Sonic representations of place, sometimes called "soundmaps," challenge traditional assumptions of what maps can do and offer new ways of participating in documentary practice. Soundmaps extend opportunities for defining place and expressing local culture, and they offer the added dimension of time. By enabling the integration of sound, text, still and moving images, mapping uniquely allows for more choices of representation and documentation without necessarily privileging one form above the rest. By doing so, voice is given to more ways of knowing and expressing—including 'remixing', for example—in a way that recognizes and affirms the diversity of experiences and representations within communities. (see External Links)

The emergence of the Geoweb is another example of how changes in the ways people document geographical space is also broadening notions of documentary practice. Geoweb refers to virtual maps or "geobrowsers" such as Google Earth that allow users to search for images, texts, videos or other media content through interactive, photographic maps of the earth. All information on a geoweb is organized by geographic tags tied to a particular location on the map. Since its inception, usage of the Geoweb has been widespread and varied; including recreational, humanitarian, political and military uses. (see External Links) New mapping technologies make new documentary practices imaginable by allowing documentary producers to locate, store, share, and network images and information that capture the ever-shifting landscapes of the world, updated in real-time.

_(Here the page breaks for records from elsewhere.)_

-- ==== Sys2Proof/Machine/State.lean ====
section
/-! DEFINITION. The state of one Y90 package as plain data (02_programmer_state.md and every chapter that names state;
INVENTORY.md lists each piece with its rule and its reset value), the two reasons a step can stop, and the machine after
a cold reset (00 R6, 24 R368). -/

namespace Sys2Proof.Machine

/-- Why a step stops with a fault. -/
inductive Fault where
  /-- Raised by the meaning of an instruction row when neither a squad nor an MCC is in focus: nobody issues it. `step`
  never does that. Safe: the machine has no such event. -/
  | noIssuer
deriving DecidableEq, Repr

/-- Why a step is refused. -/
inductive Refusal where
  /-- Raised by the dispatcher for a row without a meaning. Safe: the model stops. -/
  | notModelled (mnemonic : String)
deriving DecidableEq, Repr

/-- The trap causes of 18 Table 18.1. -/
inductive Cause where
  | illegalInstruction | splitOverflow | softwareTrap | breakpoint | memMisaligned | addrRange | scratchRange
  | shoalWindow | memProtect | memClass | rangeArmed | barrierClobber | vsnapRevoked | poisonedData | fetchFault
  | pageFault | ringfmt | recfmt | matFormat | matShape | slotEmpty | spmeta | barKind | barBusy | barArg
  | copyOverlap | spawnArg | queueDenied | shoalState | roleStall | engineFault
deriving DecidableEq, Repr

/-- What a trap reports besides its cause: the reason of illegal_instruction or the code of software_trap, the fault
address and the lane that gave it (18 R294). -/
structure TrapInfo where
  cause : Cause
  sub   : Nat := 0
  addr  : Nat := 0
  lane  : Nat := 0
deriving DecidableEq, Repr

/-- The kind of a reconvergence stack entry (04 R90). -/
inductive EntryKind where
  | deferred | parked
deriving DecidableEq, Repr

/-- A reconvergence stack entry (02 Table 2.2, 04 R90). -/
structure StackEntry where
  pc   : D
  kind : EntryKind
  mask : Mask
  fmt  : W
deriving DecidableEq, Repr

/-- A split (02 Table 2.1) with the data of its open pblk block (03 R66). The stack's head is its top. -/
structure Split where
  num     : Nat
  pc      : D
  mask    : Mask
  fmt     : W
  blkPos  : BitVec 4
  blkPat  : BitVec 8
  blkN    : Nat
  blkK    : Mask
  blkA    : Mask
  stack   : List StackEntry
  waiting : Bool
deriving DecidableEq, Repr

/-- The frame CSRs of a squad (18 Table 18.3); `tpc0` is the TPC that delivery wrote (18 R298). -/
structure Frame where
  tcause : W
  tpc    : D
  tpc0   : D
  tword0 : W
  tword1 : W
  taddr  : D
  tsplit : W
  tblkk  : W
  tblka  : W
  ts     : List W
  tscc   : Bool
  ttx    : Bool
  tdoom  : Bool
  tfmt   : W
  ttick  : D
  tlane  : W
deriving DecidableEq, Repr

/-- The states of a squad (10 Table 10.3). -/
inductive RunSt where
  | ready | blocked | halted | exiting
deriving DecidableEq, Repr

/-- A wake condition: its kind and operands (10 Table 10.4). -/
structure Wake where
  kind : Nat
  op0  : Nat := 0
  op1  : Nat := 0
deriving DecidableEq, Repr

/-- The instruction an agent is running: its address and words. -/
structure Cur where
  pc : D
  w0 : W
  w1 : W
deriving DecidableEq, Repr

/-- The attributes of a leaf (19 Table 19.2). -/
structure Leaf where
  frame : Nat
  home  : Nat
  sealed : Bool
  upd   : Bool
  cls   : Nat
  sup   : Bool
  x     : Bool
  w     : Bool
  rd    : Bool
  level : Nat
deriving DecidableEq, Repr

/-- A cached translation (19 R311): in the L1 TLB of a CU (`place` is its cache number), in a cluster's TLB (1000 + cluster), or held
by the access that waited for its walk. -/
structure Tlb where
  ctx   : Nat
  base  : Nat
  leaf  : Leaf
  place : Nat
deriving DecidableEq, Repr

/-- A write of the lanes of one vector register: register, lanes, the 32 values; register 256 + n is mask register n, bit by bit. -/
structure VWrite where
  reg   : Nat
  lanes : Mask
  vals  : List W
deriving DecidableEq, Repr

/-- An entry of a replay queue (18 R296): results of an instruction that issued before a trap. -/
structure Replay where
  cur     : Cur
  handler : Bool
  lanes   : Mask
  writes  : List VWrite
  flags   : W
  energy  : Nat
deriving DecidableEq, Repr

/-- An instruction whose results may not have retired yet (18 R296): a load, a lane exchange or a ring operation, its lanes, what its
destination registers held before it, and its flags, which the squad's flags take when it retires (01 R27). Until a later instruction
names one of those registers nobody can tell whether it has retired. -/
structure Late where
  cur     : Cur
  handler : Bool
  lanes   : Mask
  old     : List VWrite
  flags   : W := 0
deriving DecidableEq, Repr

/-- A line with some of its bytes: a pending line of a squad (07 R138) or a line of the epilogue buffer (08 R173).
`line` is the line's key (physical address of home package and byte, divided by 128); `cls` the class of its page
(19 Table 19.2); `upd` its update-only attribute; `tx` marks a transactional line; scratchpad lines of the epilogue
buffer have `scr`. -/
structure PLine where
  line  : Nat
  cls   : Nat
  upd   : Bool
  tx    : Bool
  scr   : Bool
  ctx   : Nat
  bytes : List (Nat × Byte)
deriving DecidableEq, Repr

/-- What an engine command does (09 Table 9.3, R187, R189). -/
inductive CmdKind where
  | cpy | gath | rcpy | rsig | sig
deriving DecidableEq, Repr

/-- What is left of an instruction after a wait (10 R215). The operands were captured at issue; `ea` is a scratch address
of the issuer, `va` a virtual address, which is translated when the part runs, `key` the key of a scratchpad byte. -/
inductive MOp where
  | publish                              -- Publish without its wait (07 R151)
  | waitAck                              -- the acknowledgement wait (kind 0x0B)
  | observe (st : Stamp)                 -- raise the observed stamp
  | snap                                 -- the slack-water wait and the renewal (kind 0x10)
  | txEnter                              -- enter transaction state (07 R152)
  | relWrite (acc : List (Nat × Nat × Nat × Nat)) -- st.rel: lane, va, width in bytes, value
  | collapseDo (lines : List Nat)        -- the collapses that a plain load forces (11 R236)
  | acqRead (d w : Nat) (acc : List (Nat × Nat))  -- ld.acq: lane and va of each access
  | atomDo (op ty d : Nat) (acq rel : Bool) (acc : List (Nat × Nat))
  | txLock (c : Stamp) (lines : List Nat) -- the lock phase of txend (07 R154), a line at a time
  | txCommit (c : Stamp)                 -- the commit, once every lock is held
  | reissue                              -- the instruction issues again, its PC unchanged
  | arriveObj (ea : Nat) (dst : Option Nat) (wait : Bool)
  | waitObj (ea key : Nat) (phase : W)
  | arriveSync (bid count : Nat)
  | waitSync (bid phase : Nat)
  | arriveLvl (level : Nat)
  | waitLvl (level phase : Nat)
  | waitTl (sel n : Nat)
  | waitWord (ea target : Nat)
  | waitWordG (va target : Nat)
  | ldsDo (d w : Nat) (acc : List (Nat × Nat × Nat))          -- lds: lane, address and key of each access
  | ldsmDo (op9 c d : Nat) (rows : List (Nat × Nat)) (lanes : Mask) -- ldsm, ldsm.t: address and key of each row
  | stsDo (acc : List (Nat × Nat × Nat × Nat))                -- sts: address, key, width in bytes, value
  | emit (entry : Nat) (words : List W)  -- one continuation record (09 R195)
  | postDo (ea q ring lsize : Nat)
  | sendDo (ch : Nat) (v : D) (reserved : Bool)
  | recvDo (ch d : Nat)
  | roleDo (n : Nat)
  | mrecDo (ea : Nat) (words : List W)
  | rcpyDo (d x : Nat) (group : List W)
  | lutDo (flip : Bool) (base : Nat) (lanes : Mask) (vals slopes : List W)
  | leaveDo
  | walkLines (op lo len : Nat)          -- the walk of cwb, cinv, cwbinv (07 R148)
  | walkAck                              -- and its wait for the acknowledgements of what it wrote back
  | mfenceEnd (sig : Option (Nat × Nat)) -- scratch address and addend
  | mccEnd
  | exitDo
deriving DecidableEq, Repr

On the global scale, access to new media with potential to generate new documentary practices is still confined to an economically privileged few, giving rise to the digital divide. However, the first digital divide was largely due to economics and politics of broadband cable and expensive computers needed to access the internet. With the proliferation of wireless networks and mobile phones, the divide has diminished considerably, as more remote areas are easier to reach through wireless signals and mobile devices are far less expensive than computers. While there is great potential for new technologies to continue to broaden definitions of documentary practice, enabling more people to collaborate and “document from within” their own communities, questions about who controls and regulates the networks and distribution methods as well as the increasingly advanced skill needed to fully participate in emerging practices will likely be a core question for some time.